See, I meant to get the Interweave Knits spring issue (because I want to make the No-Sweat Pants — there, I’ve admitted it. Let’s just move on) and Elann had it available, discounted. I put that in my shopping cart, and then the demons of rationalisation started — did it make sense to pay shipping for just one item? Wasn’t there anything else I needed from Elann, since I was buying something already? (This is a particularly silly demon, since Elann’s shipping prices go up when you buy more, to a point, anyway) It then occurred to me that they had some self-patterning sock yarn; I’ve never knitted with any of these types of yarn before; in fact, I’ve only made one pair of socks before in my life. But I’ve been wanting to try some…
Anyway, I ended up buying two balls each of two types. Now I need to buy the right, tiny, needles — and then find time to knit the socks!
Not right now, though. Tomorrow is my Major Field oral — so no more posting until Thursday, I think. By which time I should be, with luck, a much happier person!
I complain, but really both my projects are going at completely respectable rates. The real problem, as usual, is that I have a hundred and one other projects that I want to start NOW! But I won’t let myself start another until I finish one of my current ones. It makes me anxious to have too many things on the go at once. I’m one of those people who likes making lists and gets great satisfaction every time I can cross an item off. (This leads, of course, to me subdividing activities into ridiculously tiny increments so that I can cross things off more often).
Anyway, the real purpose of this post is to show off the completed back of the Honeycomb Aran:
It’s a more artistic shot than I intended it to be, but the sun was shining and it seemed churlish not to use it. Nothing suggestive this time, though — somehow, my husband’s back just doesn’t need much ease added. Now that I think about it, that’s probably a very good thing!
I’ve started a sleeve, and the back of the Shapely Tee. Nothing worth photographing, though.
And, finally, I’ve added a link to my sidebar — to my father’s Jazz band, Verona Katz. If you’re in Ottawa, check out their schedule — maybe you’ll feel like dropping by a show!
The trouble with working on two projects at once is that neither seems to go very quickly. However, I have finished the front of the Shapely Tee — here it is, blocking:
Please excuse the somewhat, er, suggestive nature of the picture; after carefully adding ease to the bust with short rows, it seems counter-productive to block the front flat, so I tried to preserve the curve created by the short-row shaping. It looks rather silly, though.
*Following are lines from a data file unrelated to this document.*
-- ==== Sys2Proof/Machine/Arithmetic.lean ====
section
/-! DEFINITION. The arithmetic codec: ARI_ENC and ARI_DEC (43_arithmetic.md). -/

namespace Sys2Proof.Machine

/-- An entry of the CumulativeFrequencyTable (R191). -/
structure CumEntry where
  pix : Word
  cl  : F64
  ch  : F64
  deriving DecidableEq, Repr

/-- The interval state (R51). -/
structure Interval where
  low  : F64
  high : F64
  deriving DecidableEq, Repr

/-- `low <- 0.0, high <- 1.0` (R51). -/
def Interval.start : Interval := ⟨.zero, .one⟩

/-- `key(PW) = {R, G, B, A}`, the byte-reverse of the pixel word (R13). -/
def symbolKey (w : Word) : Word := byteOfWord w 0 ++ byteOfWord w 1 ++ byteOfWord w 2 ++ byteOfWord w 3

/-- The exact sum of the counts, `Tot` (R191, R200). -/
def totalCount (T : List FreqEntry) : Nat := (T.map FreqEntry.cnt).sum

/-- The entries of the cumulative table from the running sum `c` on (R191). -/
def cumFrom (tot : Nat) : Nat → List FreqEntry → List CumEntry
  | _, [] => []
  | c, e :: O => ⟨e.pix, rn c tot, rn (c + e.cnt) tot⟩ :: cumFrom tot (c + e.cnt) O

/-- `cum_table(T)` (R191), in the canonical order of R192. -/
def cumTable (T : List FreqEntry) : List CumEntry :=
  cumFrom (totalCount T) 0 (stableSort (fun e => (symbolKey e.pix).toNat) T)

/-- `narrow(cl, ch)` (R193). -/
def narrow (iv : Interval) (cl ch : F64) : Interval :=
  let range := fsub iv.high iv.low
  ⟨fadd iv.low (fmul range cl), fadd iv.low (fmul range ch)⟩

/-- The rescaling of R194 after the bit '0'. -/
def scaleLow (iv : Interval) : Interval := ⟨fmul iv.low .two, fmul iv.high .two⟩

/-- The rescaling of R194 after the bit '1'. -/
def scaleHigh (iv : Interval) : Interval :=
  ⟨fmul (fsub iv.low .half) .two, fmul (fsub iv.high .half) .two⟩

/-- `renormalize()` (R194), in at most `passes` passes. Each pass but the last emits a bit (R198), so
with one pass more than the stream has room the loop always ends first. -/
def renormalizeIn (cap : Nat) : Nat → Interval → Stream → Except ErrCode (Interval × Stream)
  | 0, _, _ => .error .capacity
  | passes + 1, iv, S =>
    if iv.high.le .half then
      match emitBit cap S false with
      | .error c => .error c
      | .ok S' => renormalizeIn cap passes (scaleLow iv) S'
    else if F64.half.le iv.low then
      match emitBit cap S true with
      | .error c => .error c
      | .ok S' => renormalizeIn cap passes (scaleHigh iv) S'
    else .ok (iv, S)

/-- `renormalize()` (R194). -/
def renormalize (cap : Nat) (iv : Interval) (S : Stream) : Except ErrCode (Interval × Stream) :=
  renormalizeIn cap (cap - S.len + 1) iv S

/-- The bounds of the unique table entry of a pixel (R195). Every pixel of the image has one, so the
whole unit interval is never used in its place. -/
def boundsOf (CT : List CumEntry) (w : Word) : F64 × F64 :=
  match CT.find? (fun e => e.pix == w) with
  | some e => (e.cl, e.ch)
  | none => (.zero, .one)

/-- The loop of ARI_ENC over the pixels (R195). -/
def ariEncodeFrom (cap : Nat) (CT : List CumEntry) :
    Interval → Stream → List Word → Except ErrCode (Interval × Stream)
  | iv, S, [] => .ok (iv, S)
  | iv, S, w :: P =>
    match renormalize cap (narrow iv (boundsOf CT w).1 (boundsOf CT w).2) S with
    | .error c => .error c
    | .ok r => ariEncodeFrom cap CT r.1 r.2 P

/-- The stream of ARI_ENC for the pixels `P` with the table `T`, the final bit included (R195, R196). -/
def ariEncode (cap : Nat) (T : List FreqEntry) (P : List Word) : Except ErrCode Stream :=
  match ariEncodeFrom cap (cumTable T) .start .empty P with
  | .error c => .error c
  | .ok r => emitBit cap r.2 (!(r.1.low.lt .half))

/-- The registers of ARI_ENC's row of R108. -/
def ariEncRegs : List DataReg := [.symCount, .bitLen, .origSize, .compSize]

/-- How ARI_ENC ends (R195). The write sets of its errors follow R108 and R234 (log entry 8). -/
def ariEncEnding (s : State) : Ending :=
  match s.checkInputPixels with
  | some code => .checkError code
  | none =>
    match freqModel s.caps.symCap s.pixIn with
    | .error code =>
      .runError code ⟨ariEncRegs, [(.freq, Buf.words s.caps .freq), (.bits, Buf.words s.caps .bits)]⟩
    | .ok T =>
      match ariEncode s.caps.bitsCap T s.pixIn with
      | .error code =>
        .runError code ⟨ariEncRegs, [(.freq, 2 * T.length), (.bits, Buf.words s.caps .bits)]⟩
      | .ok S => .success (((s.writeFreq T).writeBits S.bits).writeSizes S.len)

/-- ARI_ENC (R195). -/
def execAriEnc (s : State) : Host.Outcome State Fault Refusal := .next (s.complete (ariEncEnding s))

/-- `rn(2^-k)` for `k ≥ 1`: exact for `k ≤ 1074`, and 0.0 beyond (R201). -/
def bitWeight (k : Nat) : F64 := if k ≤ 1074 then .fin false (2 ^ (1074 - k)) else .zero

/-- The sum of R201 from bit index `i` on, on top of `v`. -/
def encodedFrom (i : Nat) (v : F64) : List Bool → F64
  | [] => v
  | b :: bits => encodedFrom (i + 1) (if b then fadd v (bitWeight (i + 1)) else v) bits

/-- The encoded value (R201). -/
def encodedValue (bits : List Bool) : F64 := encodedFrom 0 .zero bits

/-- `find(CT, low, high, v)` (R202). -/
def findSymbol (CT : List CumEntry) (iv : Interval) (v : F64) : Option CumEntry :=
  let value := fdiv (fsub v iv.low) (fsub iv.high iv.low)
  CT.find? (fun e => e.cl.le value && value.lt e.ch)

/-- The loop of ARI_DEC with `n` pixels still to decode (R205). -/
def ariDecodeFrom (CT : List CumEntry) (v : F64) : Nat → Interval → Except ErrCode (List Word)
  | 0, _ => .ok []
  | n + 1, iv =>
    match findSymbol CT iv v with
    | none => .error .symbolNotFound
    | some x =>
      match ariDecodeFrom CT v n (narrow iv x.cl x.ch) with
      | .error c => .error c
      | .ok out => .ok (x.pix :: out)

/-- The checks of ARI_DEC, in the order of R233. -/
def State.checkAriDec (s : State) : Option ErrCode :=
  if s.pixelCount > s.caps.pixCap then some .capacity
  else if s.regNat .symCount > s.caps.symCap then some .capacity
  else if s.regNat .bitLen > s.caps.bitsCap then some .capacity
  else if s.pixelCount > 0 ∧ totalCount s.freqList = 0 then some .malformed
  else none

/-- How ARI_DEC ends (R205). -/
def ariDecEnding (s : State) : Ending :=
  match s.checkAriDec with
  | some code => .checkError code
  | none =>
    if s.pixelCount = 0 then .success (s.writeOut [])
    else
      match ariDecodeFrom (cumTable s.freqList) (encodedValue s.bitList) s.pixelCount .start with
      | .error code => .runError code ⟨[.outCount], [(.pixOut, s.pixelCount)]⟩
      | .ok out => .success (s.writeOut out)

/-- ARI_DEC (R205). -/
def execAriDec (s : State) : Host.Outcome State Fault Refusal := .next (s.complete (ariDecEnding s))

end Sys2Proof.Machine
end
That’s all I have to show you today — and now I have to get back to work. At least the weather is yucky enough that I don’t feel deprived because I have to stay indoors; with luck, by the time the garden is crying out for attention and the air is warm and inviting I’ll be finished my exams and able to put a little time into other things.
Hsve a great weekend!
A belated happy St. Patrick’s day! It’s times like this that posting late at night doesn’t work as well… but we did celebrate the day, if rather quietly. Mark has an interesting entry about the history of St. Patrick as found in Anglo-Saxon sources over on his blog, and we had a lovely Irish-inspired dinner, though it was less elaborate than our Sunday feast. And, finally, my knitting update is in keeping with the theme as well — I’m up to the armholes on the Honeycomb aran:
When I’ve finished the decreases it should go pretty quickly, so I think I’ll be done the back by the end of the weekend at the latest. Then I’ll do a sleeve, to prevent the boredom caused by working two sleeves in a row.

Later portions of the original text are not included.